I’m starting to like it.

I put out my hand so she could slap me five. I refrained from tap dancing.

In the evening, we had  a good practice for about 1/2 an hour. I proposed to let M earn pennies, nickels, and dimes during her lesson since her teacher is collecting change for Japan. When M was dawdling about going to the practice room, I said, “If you get there right now, you can have a whole dime.”

She jumped up, scurried to our practice room, and was standing there holding her guitar, grinning and ready to bow when I walked in. A dime well spent! (Later, she asked her mom, “Did you see how fast I got ready to practice tonight? I was like—” and then she demonstrated.)

We did three things in our lesson:

  • Worked on the song in Read This First. We went over the first line of the sheet music without the instrument, identifying how she would play each note (finger/string/fret), then we played. We made it through the whole thing with very few problems.
    • She had some difficulty transitioning from the second to third line—a transition that involves moving from the 3rd to 4th string—so we worked extra on that.
    • We played it all through once. She declined when I asked if she wanted to play it as a round. I wasn’t crazy about this, but I asked, so I had to take her answer.
  • Asked M to tell me the notes to French Folk Song, then to conduct and say the note names while I played.
  • Asked M to play French Folk Song. Some small sections were rusty.

It was an excellent practice, and M was entirely cooperative. Yay!

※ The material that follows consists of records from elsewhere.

/-- The emission of notices and the boundary on US-out: an emission owed comes first, the head cell goes before the forwarded
item, a header that waited takes a place that becomes free and the items held on DS-in are then taken in order, and so are those
held on US-in when a forwarded item has been sent. An end-of-frame report that has been sent owes an emission, with the E in
force as it is sent (R6, R7, R171, R179; logs 6, 7, 8). The part's cells are laid out as in 12.5 and 12.6, with the codes of
their tables (R164, R179). What `select` settles for the items taken from US-in is left open (log 3). -/
def Obligations.BoundaryOnUsOut : Prop :=
  (let half (w : Half) : List Byte := [w.extractLsb' 8 8, w.extractLsb' 0 8]
   (∀ tag code status failing remaining data,
      (PartCell.response tag code status failing remaining data).bytes =
        0x21 :: (half (BitVec.ofNat 16 (8 + data.length)) ++ tag :: code :: BitVec.ofNat 8 status.code ::
          BitVec.ofNat 8 failing :: BitVec.ofNat 8 remaining :: data)) ∧
   (∀ n : Notice, (PartCell.notice n).bytes =
      0x22 :: (half (BitVec.ofNat 16 (9 + 6 * n.values.length)) ++ BitVec.ofNat 8 n.kind.code :: (half n.frame ++
        ((if n.id.isSome then 1 else 0) + (if n.gap then 2 else 0)) :: BitVec.ofNat 8 (n.id.getD 0) ::
        BitVec.ofNat 8 n.values.length :: n.values.flatMap fun v =>
          [40, 32, 24, 16, 8, 0].map fun k => (BitVec.ofInt 48 v).extractLsb' k 8))) ∧
   ([.ok, .busy, .badMode, .badId, .badValue, .badLength, .vacant, .notHeld, .wrongState, .duplicateAddress,
      .badProfileOrder, .empty, .aborted, .unknownCommand] : List Status).map Status.code = List.range 14 ∧
   ([.terminalLost, .terminalAdmitted, .terminalRestored, .terminalShed, .profileChanged, .fadeWarning, .fadingEntered,
      .fadingCleared, .holdGranted, .reentryCancelled, .unlistedArrived, .unlistedOverrun, .levelChanged, .stormExpired,
      .frameLost, .frameRegained, .regionViolation, .mapMalformed] : List NoticeKind).map NoticeKind.code =
        List.range' 1 18) ∧
  ∀ s : State, s.paths.resetLow = false →
    (s.paths.emissionDue = none → exec .noticeEmission s = .next s) ∧
    (∀ e, s.paths.emissionDue = some e →
      let n := min e (min s.mu.notices.length
        (Config.insertionPlaces - s.insertion.cells.length - s.insertion.reserved))
      exec .noticeEmission s = .next { s with
        paths := { s.paths with emissionDue := none }
        insertion := { s.insertion with
          cells := s.insertion.cells ++ (s.mu.notices.take n).map fun (x : Notice) => PartCell.notice x }
        mu := { s.mu with notices := s.mu.notices.drop n } } ∧
      exec .usOutBoundary s = (match exec .noticeEmission s with
        | .next u => exec .usOutBoundary u
        | stop => stop)) ∧
    (s.paths.emissionDue = none →
      (∀ cell rest, s.insertion.cells = cell :: rest → s.paths.header ≠ .waiting → exec .usOutBoundary s = .next { s with
        insertion := { s.insertion with cells := rest }
        paths := { s.paths with usOut := s.paths.usOut ++ [cell.bytes] } }) ∧
      (∀ cell rest, s.insertion.cells = cell :: rest → s.paths.header = .waiting → s.paths.dsHeld = [] →
        rest.length + s.insertion.reserved < Config.insertionPlaces → exec .usOutBoundary s = .next { s with
          insertion := { cells := rest, reserved := s.insertion.reserved + 1 }
          paths := { s.paths with header := .reserved, usOut := s.paths.usOut ++ [cell.bytes] } }) ∧
      (∀ cell rest, s.insertion.cells = cell :: rest → s.paths.header = .waiting →
        (rest.length + s.insertion.reserved < Config.insertionPlaces → exec .usOutBoundary s =
          .next (s.paths.dsHeld.foldl State.arriveDs { s with
            insertion := { cells := rest, reserved := s.insertion.reserved + 1 }
            paths := { s.paths with header := .reserved, dsHeld := [], usOut := s.paths.usOut ++ [cell.bytes] } })) ∧
        (Config.insertionPlaces ≤ rest.length + s.insertion.reserved → exec .usOutBoundary s = .next { s with
          insertion := { s.insertion with cells := rest }
          paths := { s.paths with usOut := s.paths.usOut ++ [cell.bytes] } })) ∧
      (s.insertion.cells = [] → s.paths.usItem = none → exec .usOutBoundary s = .next s) ∧
      (∀ item, s.insertion.cells = [] → s.paths.usItem = some item → s.paths.usHeld = [] →
        exec .usOutBoundary s = .next { s with
          paths := { s.paths with usItem := none
                                  emissionDue := if item.eof then some s.params.noticesPerReport else none
                                  usOut := s.paths.usOut ++ [item.bytes] } }) ∧
      (∀ item, s.insertion.cells = [] → s.paths.usItem = some item →
        ∃ select : Bool, exec .usOutBoundary s = .next (s.paths.usHeld.foldl (State.arriveUs select) { s with
          paths := { s.paths with usItem := none, usHeld := []
                                  emissionDue := if item.eof then some s.params.noticesPerReport else none
                                  usOut := s.paths.usOut ++ [item.bytes] } })) ∧
      (∀ item, s.insertion.cells = [] → s.paths.usItem = some item →
        ∃ t : State, exec .usOutBoundary s = .next t ∧ t.paths.usOut = s.paths.usOut ++ [item.bytes]))

/-- The queuing of one notice: masked, dropped at a full queue, or appended with its frame number and gap mark (R176, R177). -/
def Obligations.NoticeQueueRule : Prop :=
  ∀ (s : State) (kind : NoticeKind) (id : Option Nat) (values : List Int), s.mu.mask.length = 18 →
    (s.mu.mask[kind.code - 1]? = some false → s.notify kind id values = s) ∧
    (s.mu.mask[kind.code - 1]? = some true →
      (64 ≤ s.mu.notices.length → s.notify kind id values = { s with
        mu := { s.mu with gapPending := true }
        si := { s.si with sticky := { s.si.sticky with noticesDropped := true } } }) ∧
      (s.mu.notices.length < 64 → s.notify kind id values = { s with mu := { s.mu with
        notices := s.mu.notices ++
          [{ kind := kind, frame := s.si.frameNumber, id := id, values := values, gap := s.mu.gapPending }]
        gapPending := false } })) ∧
    s.mu.mask[kind.code - 1]? ≠ none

More improvisation and singing

Friday: Another good day with low expectations.

Morning:

  • We started with improvisation. I played a D/G/A/D progression while M noodled on a D scale
  • M did a few free strokes with three fingers. Her hand tends to twist, and I tried to help her keep it steady.
  • M did some A (1/2 fingers on 2nd fret, 2/3 strings) to E (1 finger on 1st fret, 3rd string) chord shifts, played arpeggiated with i-m-a. We need to work on finger placement.

In the afternoon, M was grumbling about practicing, so we discussed what might be fun to work on. She again picked improvisation and the Canon.

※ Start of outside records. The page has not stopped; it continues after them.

-- ==== Sys2Proof/Tests/Slice0.lean ====
section
/-! SUPPORT. Tests on small states: each check of WellFormed refuses an ill-formed term; the manual's worked figures; and for
every statement with hypotheses a witness that meets them. Expected values come from the manual's tables and layouts. -/

namespace Sys2Proof.Tests

open Sys2Proof Sys2Proof.Machine

/-! ## Small states -/

/-- A HIGH record with L = 300 and ceiling 4, as terminal 17 of the worked figures of chapter 3. -/
def rec (st : TState) : Record :=
  { addr := 0xA1, cls := .high, load := 300, ceiling := 4, state := st, fade := 0, avg := none, profile := 0, holdOff := 0,
    backoff := 0, probation := 0, outageStart := none, cancelReq := false, misses := 0, nextEligible := 0,
    outstanding := none, keepaliveDue := 0, attempts := 0, holdReq := false, lastTiming := 0, lastPower := 0, cost := 0,
    confirmTimer := none, admitTries := 0, message := none, losses := 0, restorations := 0, sheds := 0, pollMisses := 0,
    lastReason := .none, lastOutage := 0 }

/-- The Profile Table of the worked figures of chapter 3. -/
def figures : List ProfileEntry :=
  [⟨true, 24, 12, 2⟩, ⟨true, 40, 24, 1⟩, ⟨true, 56, 36, 1⟩, ⟨true, 72, 48, 1⟩, ⟨true, 88, 60, 1⟩, disabledProfile,
   disabledProfile, disabledProfile]

/-- A part in a mode, with records at their addresses. -/
def part (m : Mode) (rs : List (Nat × Record)) : State :=
  { State.reset with
    si := { State.reset.si with mode := m, watchdog := if m = .run then some 3000 else none }
    tt := { records := rs, stationMap := rs.map fun e => (e.1, e.2.addr) }
    lm := { profiles := figures } }

/-- A part in RUN with one record, terminal 5, in a state. -/
def one (r : Record) : State := part .run [(5, r)]

/-- A part with a command in flight. -/
def busy (m : Mode) (c : InFlight) (rs : List (Nat × Record)) : State :=
  { part m rs with insertion := { cells := [], reserved := 1 }, mu := { State.reset.mu with inFlight := some c } }

/-- The state after a command. -/
def nextOf : Host.Outcome State Fault Refusal → State
  | .next t => t
  | .fault _ => State.reset
  | .refused _ => State.reset

/-- The kinds and values of the notices queued. -/
def told (s : State) : List (NoticeKind × Option Nat × List Int) := s.mu.notices.map fun n => (n.kind, n.id, n.values)

/-- A burst of an outcome with a sample, for a terminal and a frame. -/
def burst (id : Byte) (frame : FrameNumber) (o : BurstOutcome) (snr timing : Half) (power : Byte) (tail : List Byte := []) :
    Burst := { frame := frame, id := id, outcome := o, snr := snr, timing := timing, power := power, tail := tail }

/-! ## WellFormed: an ill-formed term for each check -/

theorem test_wf_whole_item_is_no_cut : (Instr.itemCut .downstream [0x04, 0x00, 0x03]).wf = false := by decide
theorem test_wf_empty_is_no_cut : (Instr.itemCut .upstream []).wf = false := by decide
theorem test_wf_accepts_cut : (Instr.itemCut .downstream [0x04, 0x00, 0x06, 0x01]).wf = true := by decide
theorem test_wf_marker_is_routed : (Instr.unroutedItem .downstream [0x01, 0x00, 0x05, 0x00, 0x09]).wf = false := by decide
theorem test_wf_short_marker_is_unrouted : (Instr.unroutedItem .downstream [0x01, 0x00, 0x04, 0x00]).wf = true := by decide
theorem test_wf_long_marker (l : List Byte) (h : 65531 ≤ l.length) : (Instr.frameMarker 0 l).wf = false := by
  simp [Instr.wf, fitsItem, DsItem.bytes, itemBytes, halfBytes, Config.maxItemLength]; omega
theorem test_wf_long_map (l : List Byte) (h : 65530 ≤ l.length) : (Instr.map 0 0 l).wf = false := by
  simp [Instr.wf, fitsItem, DsItem.bytes, itemBytes, halfBytes, Config.maxItemLength]; omega
theorem test_wf_long_section (l : List Byte) (h : 65532 ≤ l.length) : (Instr.controlSection 0 l).wf = false := by
  simp [Instr.wf, fitsItem, DsItem.bytes, itemBytes, halfBytes, Config.maxItemLength]; omega
theorem test_wf_long_cell (l : List Byte) (h : 65533 ≤ l.length) : (Instr.managementCell l).wf = false := by
  simp [Instr.wf, fitsItem, DsItem.bytes, itemBytes, halfBytes, Config.maxItemLength]; omega
theorem test_wf_run_entry_stage : (Instr.runEntryOperation 6).wf = false ∧ (Instr.runEntryOperation 0).wf = false := by decide
theorem test_wf_no_entries : (Instr.loadTerminals 1 []).wf = false := by decide
theorem test_wf_seven_profiles : (Instr.loadProfiles 1 (List.replicate 7 ⟨0, 0, 0, 0⟩)).wf = false := by decide
theorem test_wf_nine_banks : (Instr.loadBudget 1 (List.replicate 9 0)).wf = false := by decide
theorem test_wf_six_thresholds : (Instr.loadLevelTable 1 (List.replicate 6 0) 1).wf = false := by decide
theorem test_wf_parameters : (Instr.loadSectorParameters 1 (List.replicate 26 0)).wf = false := by decide
theorem test_wf_mask : (Instr.setNoticeMask 1 (List.replicate 17 1)).wf = false := by decide
theorem test_wf_reset_steps : (Instr.sectorReset 1 8).wf = false ∧ (Instr.sectorReset 1 0).wf = false := by decide
theorem test_wf_long_report (l : List Byte) (h : 65523 ≤ l.length) : (Instr.burstReport .data (burst 1 0 .good 0 0 0 l)).wf = false := by
  simp [Instr.wf, fitsItem, UsItem.bytes, burstBody, burst, itemBytes, halfBytes, Config.maxItemLength]; omega
theorem test_wf_long_poll (l : List Byte) (h : 65523 ≤ l.length) : (Instr.pollReport (burst 1 0 .good 0 0 0 l)).wf = false := by
  simp [Instr.wf, fitsItem, UsItem.bytes, burstBody, burst, itemBytes, halfBytes, Config.maxItemLength]; omega
theorem test_wf_listed_is_good :
    (Instr.contentionReportListed (burst 1 0 .missed 0 0 0 (List.replicate 6 0))).wf = false := by decide
theorem test_wf_no_room_for_address :
    (Instr.contentionReportUnlisted (burst 1 0 .good 0 0 0 (List.replicate 5 0))).wf = false := by decide
theorem test_wf_long_eof (l : List Byte) (h : 65531 ≤ l.length) : (Instr.endOfFrameReport 0 l).wf = false := by
  simp [Instr.wf, fitsItem, UsItem.bytes, itemBytes, halfBytes, Config.maxItemLength]; omega
theorem test_wf_long_contention (l : List Byte) (h : 65523 ≤ l.length) :
    (Instr.contentionReportListed (burst 1 0 .good 0 0 0 l)).wf = false ∧
      (Instr.contentionReportUnlisted (burst 1 0 .good 0 0 0 l)).wf = false := by
  simp [Instr.wf, fitsItem, UsItem.bytes, burstBody, burst, itemBytes, halfBytes, Config.maxItemLength]; omega
theorem test_wf_long_cut (p : Path) (l : List Byte) (h : 65536 ≤ l.length) :
    (Instr.itemCut p l).wf = false ∧ (Instr.unroutedItem p l).wf = false := by
  have h' : ¬ l.length ≤ 65535 := by omega
  simp [Instr.wf, fitsItem, Config.maxItemLength, h']
theorem test_wf_expiry_names_record :
    (Instr.holdOffExpiry 0).wf = false ∧ (Instr.probationExpiry 0).wf = false ∧ (Instr.confirmTimerExpiry 0).wf = false := by
  decide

  • We began with D scales, played with a metronome.
  • Next, she improvised over a chord progression. At my suggestion, she played quite a bit up the neck on the 1st string.
  • We finished by working on the Canon.
    • We went through once, playing and singing at the same time. This was a nice exercise, and M kept her singing going even when she missed several notes, picking right back up at the right place.
    • M did a good job listening to herself. When I asked her, after a repetition, where she made mistakes, she was always able to point to the music and identify the problem. We narrowed our focus more and more to work just on the problem areas.

Dodged a bullet

Thursday: Things looked shaky this morning. When it was practice time, M was draping herself across her stool and refusing to cooperate. I kept my annoyance in check and asked her what we could do that would be fun. Eventually she agreed that improvisation might be fun, so that got us started.

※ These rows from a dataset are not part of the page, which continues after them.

-- ==== Sys2Proof/Certificates/Slice0/Obligations.lean ====
section
/-! DEFINITION. The statements for the provers. Each quantifies over every state, so over every bus oracle (20_memory.md R61), and
writes out the whole next state, so that what stands unchanged is said with it. The words it uses beside the machine's are those of
Safety.lean. -/

open Sys2Proof Sys2Proof.Machine

/-! ## Encoding -/

/-- Eight command words, written out from the fields of 30_encoding.md R90 and the opcodes of R95, decode to the commands they
spell. -/
def Obligations.SpecWordsDecode : Prop :=
  decode 0x0100FF000F000000 = .ok (.decodePixel 0xFF 0x0F) ∧
  decode 0x03FC180000000000 = .ok (.encodeThreshold (BitVec.ofInt 16 (-1000))) ∧
  decode 0x1000210000000000 = .ok (.setMode 0x21) ∧
  decode 0x1200010000000100 = .ok (.clearFlags true false true) ∧
  decode 0x1500000001000000 = .ok (.enableInterrupt false 1) ∧
  decode 0x16F83107CF000000 = .ok (.setInterruptThresholds (BitVec.ofInt 16 (-1999)) 1999 0) ∧
  decode 0x2100000000000000 = .ok .updatePixelTemperatureMatrix ∧
  decode 0x3100070006000000 = .ok (.getPixelTemperature 7 6)

/-- Decoding what the encoder wrote gives the command back, for every command and every operand. -/
def Obligations.DecodeOfEncode : Prop :=
  ∀ i : Instr, decode (encode i) = .ok i

/-- Encoding what the decoder read gives the word back: every accepted word is the one spelling of its command. -/
def Obligations.EncodeOfDecode : Prop :=
  ∀ (w : Word) (i : Instr), decode w = .ok i → encode i = w

/-- 30_encoding.md R96: a word is well-formed (opcode, Z, unused, byte and bool fields) exactly when one row of the opcode table
covers it, and exactly then it decodes to a command; a word that is not well-formed is answered with IllegalCommand, with no
transaction and no field of the state record changed but S.resp. That it leaves the port and the index advances by 1 are 10_state.md R30 and R21 in the model's form
of them (log 2 and log 3, DESIGN CHOICE), not R96. -/
def Obligations.WordIsLegalExactlyWhenOneRowCoversIt : Prop :=
  (∀ w : Word,
    ((Command.ofWord w).wellFormed = true ↔
      ∃ f, formatOf (Command.ofWord w).op = some f ∧ w.toNat % 256 = 0 ∧
        FieldWellFormed f.a (Command.ofWord w).a ∧ FieldWellFormed f.b (Command.ofWord w).b ∧
        FieldWellFormed f.c (Command.ofWord w).c) ∧
    ((Command.ofWord w).wellFormed = true ↔ ∃! r, r ∈ opcodeTable ∧ r.covers w = true) ∧
    ((Command.ofWord w).wellFormed = true ↔ ∃ i, decode w = .ok i)) ∧
  ∀ (s : State) (w : Word) (rest : List Word), s.busy = .idle → s.port = w :: rest →
    (Command.ofWord w).wellFormed = false →
    step s = .next { ended s ⟨.illegalCommand, .none⟩ with port := rest, pos := s.pos + 1 }

/-- 30_encoding.md R97: any word carrying one of the 236 reserved OP values is refused with IllegalCommand, so the all-zero word
too. That it leaves the port and the index advances by 1 are 10_state.md R30 and R21 in the model's form of them (log 2 and log 3,
DESIGN CHOICE), not R97. -/
def Obligations.ReservedOpcodesAreIllegal : Prop :=
  ∀ (s : State) (w : Word) (rest : List Word), s.busy = .idle → s.port = w :: rest →
    (let op := w.toNat / 2 ^ 56
     op = 0 ∨ (0x05 ≤ op ∧ op ≤ 0x0F) ∨ (0x19 ≤ op ∧ op ≤ 0x1F) ∨ (0x23 ≤ op ∧ op ≤ 0x2F) ∨ 0x34 ≤ op) →
    step s = .next { ended s ⟨.illegalCommand, .none⟩ with port := rest, pos := s.pos + 1 }

/-! ## Steps -/

/-- A step runs the decoded command: it takes the word from the port, becomes Busy, counts it, and is the command's meaning at that
state. -/
def Obligations.StepRunsTheDecodedCommand : Prop :=
  ∀ (s : State) (w : Word) (rest : List Word) (i : Instr), s.busy = .idle → s.port = w :: rest → decode w = .ok i →
    step s = exec i { s with port := rest, busy := .busy, pos := s.pos + 1 }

After we did some improvisation (M soloed on the D scale over a D/G/A/D progression), we worked on the Lightly Row duet. M had some problems keeping track of the song and screwed up the last section (she played the first section again, not the last section).

In the evening, we returned to Lightly Row, but this time I asked M to sing and play at the same time. This helped her identify the problem areas.

Overall, she did well today. The morning could have become a meltdown, but somehow I steered us in the right direction.